• Assignment: Find the line containing "def BindRec.dword0 (r" in the listing below. Repeat it exactly, along with each following line up to and including the one containing "(6, ea, 0#64)".

• Records shown:
===============

-- ==== Sys2Proof/Machine/Save.lean ====
section
/-! DEFINITION. The save engine: the save image of a team (17 R320-R329; 12 R236), the save and the restore (17 R330, R331).
What the image has no place for goes with the pending entry (log 22). -/

namespace Sys2Proof.Machine

open Sys2Proof

/-! ### Records as bytes -/

/-- n bytes: pieces at rising offsets, zeros elsewhere. -/
def layoutFrom (n : Nat) : Nat → List (Nat × List Byte) → List Byte
  | pos, [] => List.replicate (n - pos) 0#8
  | pos, (off, bs) :: r => List.replicate (off - pos) 0#8 ++ bs ++ layoutFrom n (off + bs.length) r

def layout (n : Nat) (ps : List (Nat × List Byte)) : List Byte := layoutFrom n 0 ps

/-- Dword k of a record's words at an offset. -/
def wordAt (bs : List Byte) (off : Nat) : Word := leWord ((bs.drop off).take 8)
/-- n bytes at an offset as a number. -/
def natAt (bs : List Byte) (off n : Nat) : Nat := leNat ((bs.drop off).take n)

def bit (b : Bool) : Nat := if b then 1 else 0

/-- Dword 0 of a bind record (08 R157). -/
def BindRec.dword0 (r : BindRec) : Nat :=
  bit r.v + 2 * bit r.lock + 4 * bit r.move + 8 * bit r.prio + 16 * bit r.noswap + 2 ^ 5 * r.dcls.toNat
    + 2 ^ 8 * r.part.toNat + 2 ^ 13 * bit r.rst + 2 ^ 16 * r.x0.toNat + 2 ^ 20 * r.y0.toNat + 2 ^ 24 * r.wm1.toNat
    + 2 ^ 28 * r.hm1.toNat + 2 ^ 32 * r.sm1.toNat + 2 ^ 34 * bit r.die + 2 ^ 48 * r.team.toNat

/-! ### Strand records (17 R323) -/

/-- What the WAIT field and the wait operands say of a wait. -/
def Wait.image : Wait → Nat × Word × Word
  | .results => (1, 0#64, 0#64)
  | .waitb b _ => (2, 0#64, BitVec.ofNat 64 b.val)
  | .take .take m _ _ => (3, 0#64, BitVec.ofNat 64 m.val)
  | .take .peek m _ _ => (4, 0#64, BitVec.ofNat 64 m.val)
  | .take .takef m _ _ => (5, 0#64, BitVec.ofNat 64 m.val)
  | .join ea _ => (6, ea, 0#64)
  | .waita ea _ => (7, ea, 0#64)
  | .waitt limit _ => (8, limit, 0#64)
  | .sleep limit => (9, BitVec.ofNat 64 (limit.getD 0), 0#64)
  | .barwait ea _ => (10, ea, 0#64)
  | .twwait n _ => (11, 0#64, BitVec.ofNat 64 n.val)
  | _ => (0, 0#64, 0#64)

/-- A control register of a strand as the record holds it: zero for one that the strand does not own. -/
def Strand.csrImage (t : Strand) (n : Nat) : Word :=
  if n = 20 ∨ (22 ≤ n ∧ n ≤ 28) then 0#64 else (State.reset.setStrand ⟨0, 0⟩ t).csr ⟨0, 0⟩ n

/-- A strand to record: its home cell, slot, place in the GO queue, context, the value a monitor expects, and the word of a
held arrival. -/
structure SaveItem where
  home : Nat
  cell : Nat
  slot : Fin 5
  queue : Option Nat
  t : Strand
  exp : Word
  arrival : Option Word

def SaveItem.bytes (x : SaveItem) : List Byte :=
  let t := x.t
  let w : Nat × Word × Word := match t.status with
    | .parked w => w.image
    | _ => (0, 0#64, 0#64)
  let state := if x.queue.isSome then 3 else if w.1 = 0 then 0 else 1
  let third := if w.1 = 7 then x.exp else w.2.2
  let late : Word × Word × Word := match t.late with
    | [] => (0#64, 0#64, 0#64)
    | l :: _ => (BitVec.ofNat 64 (256 + l.cause.code), l.eval, l.ehseq.setWidth 64)
  layout 2048 [
    (0x000, leBytes 8 (state + 2 ^ 4 * w.1 + 2 ^ 9 * (x.slot.val % 4) + 2 ^ 16 * (x.home % 65536)
      + 2 ^ 32 * (x.queue.getD 0) + 2 ^ 34 * bit x.arrival.isSome)),
    (0x008, leBytes 8 t.pc.toNat),
    (0x010, wordsBytes ((List.range 30).map t.csrImage)),
    (0x100, leBytes 8 t.pend.toNat),
    (0x108, leBytes 8 t.seqCtr.toNat),
    (0x110, leBytes 8 t.join.toNat),
    (0x118, wordsBytes [late.1, late.2.1, late.2.2]),
    (0x130, wordsBytes [w.2.1, third]),
    (0x140, wordsBytes t.rn.toList),
    (0x180, leBytes 8 t.sp.toNat),
    (0x188, (t.k.toList.map (fun k => leBytes 4 k.toNat)).flatten),
    (0x198, leBytes 8 (x.arrival.getD 0#64).toNat),
    (0x200, ((t.lower.reverse ++ [(⟨t.ra, t.rl⟩ : Window)]).map windowBytes).flatten),
    (0x400, wordsBytes (t.sa.toList ++ t.sl.toList ++ t.sn.toList)),
    (0x500, (t.v.toList.map (fun v => leBytes 16 v.toNat)).flatten)]

/-- A cause from its code (17 R314). -/
def Cause.ofCode (n : Nat) : Cause :=
  ([.ill, .priv, .addr, .prot, .privmem, .align, .page, .poison, .spill, .fill, .accbusy, .hiref, .copyf, .order, .trapi,
    .bkpt, .sstep, .lockstep, .handlong, .saveovf, .redfail, .ended] : List Cause).getD (n - 1) .ill

/-- The strand of a record, with what the record has no place for. -/
def strandOfRecord (r : BindRec) (x : SavedStrand) (b : List Byte) : Strand :=
  let csr (n : Nat) : Word := wordAt b (0x10 + 8 * n)
  let st := csr 0
  let n := (st.extractLsb' 8 2).toNat
  let win (k : Nat) : Window := windowOf ((b.drop (0x200 + 128 * k)).take 128)
  let cur := win n
  let lates : List LateTrap :=
    if natAt b 0x118 8 = 0 then []
    else [⟨Cause.ofCode (natAt b 0x118 1), wordAt b 0x120, (wordAt b 0x128).setWidth 18⟩]
  let wait := natAt b 0 2 / 2 ^ 4 % 32
  let t : Strand := { Strand.zero with
    status := (match x.wait with | some w => .parked w | none => .ready)
    uid := x.uid
    pc := wordAt b 8
    words := x.words
    marker := x.marker
    ra := cur.a
    rl := cur.l
    rn := vectorAt 8 8 0x140 b
    lower := (List.range n).reverse.map win
    sa := vectorAt 8 8 0x400 b
    sl := vectorAt 8 8 0x440 b
    sn := vectorAt 8 8 0x480 b
    sp := wordAt b 0x180
    v := vectorAt 16 16 0x500 b
    k := vectorAt 4 4 0x188 b
    pend := BitVec.ofNat 24 (natAt b 0x100 3)
    sup := st.getLsbD 0
    psup := st.getLsbD 1
    lock := r.lock
    wspill := st.extractLsb' 16 32
    ecause := (csr 2).setWidth 9
    eval := csr 3
    ehseq := (csr 4).setWidth 18
    clsmask := (csr 11).setWidth 8
    instret := csr 21
    seqCtr := BitVec.ofNat 16 (natAt b 0x108 2)
    marks := x.marks
    sidx := x.sidx
    child := x.child
    team := r.team
    join := wordAt b 0x110
    spawnCell := x.spawnCell
    late := lates ++ x.held
    stepDue := x.stepDue
    woken := decide (wait = 7) }
  [0, 1, 5, 6, 7, 8, 9, 10, 12, 13, 14, 15, 16, 17, 18, 19, 29].foldl (fun (t : Strand) k => t.setCsr k (csr k)) t

/-! ### Stopping (17 R319, R320) -/

/-- A wait that the strand re-enters after a restore; any other instruction is issued again. -/
def Wait.kept : Wait → Bool
  | .waitb _ _ | .take _ _ _ _ | .join _ _ | .waitt _ _ | .sleep _ | .barwait _ _ | .twwait _ _ => true
  | _ => false

/-- The strand as the save leaves it, its near-bank operation apart. -/
def Strand.settle (t : Strand) : Strand :=
  match t.status with
  | .parked (.rwacc _ _ _ done _ poison) =>
    { t with status := .ready, progIndex := BitVec.ofNat 48 done, progValid := true, late := t.late ++ poison.toList }
  | .parked w => if w.kept then t else { t with status := .ready }
  | _ => t

/-- A near-bank operation stops at a column boundary: the partial sum in D, PROG at the elements done (10 R194). -/
def State.stopNear (s : State) (c : Nat) (r : NearRun) : State :=
  let i : SlotId := ⟨c, r.slot⟩
  let s := (s.writeReg i r.d (r.acc.setWidth 64)).setProg i r.done
  s.lateOpt i (s.strand i).uid r.poison

/-- Long instructions and queued requests of the team's cells are withdrawn; waits stay. -/
def State.settleTeam (s : State) (g : Nat) (r : BindRec) : State :=
  let cs := cellsOf g r
  let s := ((tilesOf g r).map (· / 16)).dedup.foldl (fun (s : State) k => s.stopWalker cs k) s
  let s := cs.foldl (fun (s : State) c =>
    let s := (s.cell c).near.foldl (fun (s : State) n => s.stopNear c n) s
    let s := (s.cell c).ranking.foldl (fun (s : State) n => s.stopRank c n) s
    s.updCell c (fun x => { x with near := [], ranking := [], strands := x.strands.map (fun (t : Strand) =>
      match t.status with
      | .parked (.waita _ _) => t
      | _ => t.settle) })) s
  s

/-- A parked release has nothing left to do but wait for room. -/
def State.stuckRelease (s : State) (c : Nat) : RelOp → Bool
  | .spawn _ _ => (s.cell c).dequeFull
  | .twsig n => (s.cell (twinOfCell c)).sig[n] == 255#8
  | _ => false

/-- A hire that the save waits for: its D writes, and its completion unless the trap of that is held at the master's slot. -/
def State.hireDrains (s : State) (h : Hire) : Bool :=
  !h.writes.isEmpty || (h.state == .writing && (s.strand ⟨h.cell, h.slot⟩).late.isEmpty)

/-- The team's traffic has drained (17 R320 step 2; 12 R236 steps 1 and 2); a packet that waits at a full queue is awaited too
(DEDUCED, log 60). -/
def State.teamDrained (s : State) (g : Nat) (r : BindRec) : Bool :=
  let cs := occupies g r
  let moving (c : Nat) (t : Strand) : Bool := match t.status with
    | .parked (.release _ op) => !s.stuckRelease c op
    | .parked .goFlight => true
    | _ => false
  cs.all (fun c =>
      let x := s.cell c
      x.blk.isEmpty && x.stealing.isEmpty && decide ((x.strands[(4 : Fin 5)] : Strand).status = .free)
        && !x.strands.toList.any (moving c))
    && !s.net.any (fun (f : Flight) => match f.body with
      | .arrival _ _ => false
      | _ => cs.contains f.srcCell || cs.contains f.who.cell || f.dstCell.any cs.contains)
    && !s.forwards.any (fun f => cs.any (fun c => (s.cell c).strands.toList.any (fun (t : Strand) => f.seen.contains t.uid)))
    && (tilesOf g r).all (fun t =>
      !(s.hub t).hires.any s.hireDrains
        && !((s.group (t / 16)).running.any (fun q => cs.contains q.cell && !s.walkStops q)))

/-! ### What is saved -/

/-- The held arrivals of a team's strands: index in the network, strand's slot, strand and word. -/
def State.heldArrivals (s : State) (cs : List Nat) : List (SlotId × Nat × Word) :=
  s.net.filterMap (fun (f : Flight) => match f.body with
    | .arrival _ ea => if cs.contains f.who.cell then some (f.who, f.uid, ea) else none
    | _ => none)

/-- The strands of the slots and then the queued arrivals, in the order of the records. -/
def insertItem (x : SaveItem) : List SaveItem → List SaveItem
  | [] => [x]
  | y :: l => if x.t.sidx.toNat < y.t.sidx.toNat then x :: y :: l else y :: insertItem x l

def State.saveItems (s : State) (g : Nat) (r : BindRec) : List SaveItem :=
  let cs := cellsOf g r
  let held := s.heldArrivals cs
  let slots : List SaveItem := cs.flatMap (fun c => ((List.finRange 5).take 4).filterMap (fun k =>
    let t := s.strand ⟨c, k⟩
    if t.status = .free then none
    else
      let exp := match t.status with
        | .parked (.waita ea _) => (((s.cell c).monitors.find? (fun m => m.slot == k && m.addr == ea)).map (·.exp)).getD 0#64
        | _ => 0#64
      some ⟨s.homeOf c, c, k, none, t, exp, (held.find? (fun a => a.2.1 == t.uid)).map (·.2.2)⟩))
  let queued : List SaveItem := cs.flatMap (fun c => (s.cell c).goQueue.zipIdx.map (fun (e : GoPacket × Nat) =>
    let t := goStrand r e.1
    ⟨s.homeOf c, c, 0, some e.2, t, 0#64, (held.find? (fun a => a.2.1 == t.uid)).map (·.2.2)⟩))
  slots.foldr insertItem [] ++ queued

/-- What the strand record has no place for. -/
def SaveItem.extra (x : SaveItem) : SavedStrand :=
  let t := x.t
  { uid := t.uid, sidx := t.sidx, child := t.child, spawnCell := t.spawnCell, marks := t.marks, held := t.late.drop 1,
    stepDue := t.stepDue,
    wait := (match t.status with | .parked w => if w.kept then some w else none | _ => none),
    words := t.words, marker := t.marker }

/-! ### Transaction records (17 R325) -/

/-- Leading units of a copy that have been performed. -/
def Copy.leading (k : Copy) (fmt : Nat) : Nat :=
  ((unitsOf k.shape k.dst fmt).takeWhile (fun u => !k.todo.contains u)).length

def State.copyRecord (s : State) (k : Copy) (sidx : BitVec 14) : List Byte :=
  layout 64 [
    (0x00, leBytes 8 (1 + 2 ^ 4 * k.member + 2 ^ 8 * k.token.code.toNat + 2 ^ 16 * sidx.toNat)),
    (0x08, wordsBytes [k.dst, k.src, k.ext]),
    (0x20, leBytes 8 (k.leading ((s.formatAt k.dst).getD 15))),
    (0x28, leBytes 8 (k.fmode.toNat + 2 ^ 8 * k.rmode.toNat))]

/-- The copies of a team's cells in order. -/
def State.savedCopies (s : State) (cs : List Nat) : List (Nat × Copy) :=
  cs.flatMap (fun c => (s.cell c).copies.toList.filterMap (fun k => k.map (fun k => (c, k))))

def launchRecord (d : SReg) (sidx : BitVec 14) (grid : Nat) : List Byte :=
  layout 64 [(0x00, leBytes 8 (2 + 2 ^ 8 * d.code.toNat + 2 ^ 16 * sidx.toNat)), (0x30, leBytes 8 grid)]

===============

• Answer to the exercise:
def BindRec.dword0 (r : BindRec) : Nat :=
  bit r.v + 2 * bit r.lock + 4 * bit r.move + 8 * bit r.prio + 16 * bit r.noswap + 2 ^ 5 * r.dcls.toNat
    + 2 ^ 8 * r.part.toNat + 2 ^ 13 * bit r.rst + 2 ^ 16 * r.x0.toNat + 2 ^ 20 * r.y0.toNat + 2 ^ 24 * r.wm1.toNat
    + 2 ^ 28 * r.hm1.toNat + 2 ^ 32 * r.sm1.toNat + 2 ^ 34 * bit r.die + 2 ^ 48 * r.team.toNat

/-! ### Strand records (17 R323) -/

/-- What the WAIT field and the wait operands say of a wait. -/
def Wait.image : Wait → Nat × Word × Word
  | .results => (1, 0#64, 0#64)
  | .waitb b _ => (2, 0#64, BitVec.ofNat 64 b.val)
  | .take .take m _ _ => (3, 0#64, BitVec.ofNat 64 m.val)
  | .take .peek m _ _ => (4, 0#64, BitVec.ofNat 64 m.val)
  | .take .takef m _ _ => (5, 0#64, BitVec.ofNat 64 m.val)
  | .join ea _ => (6, ea, 0#64)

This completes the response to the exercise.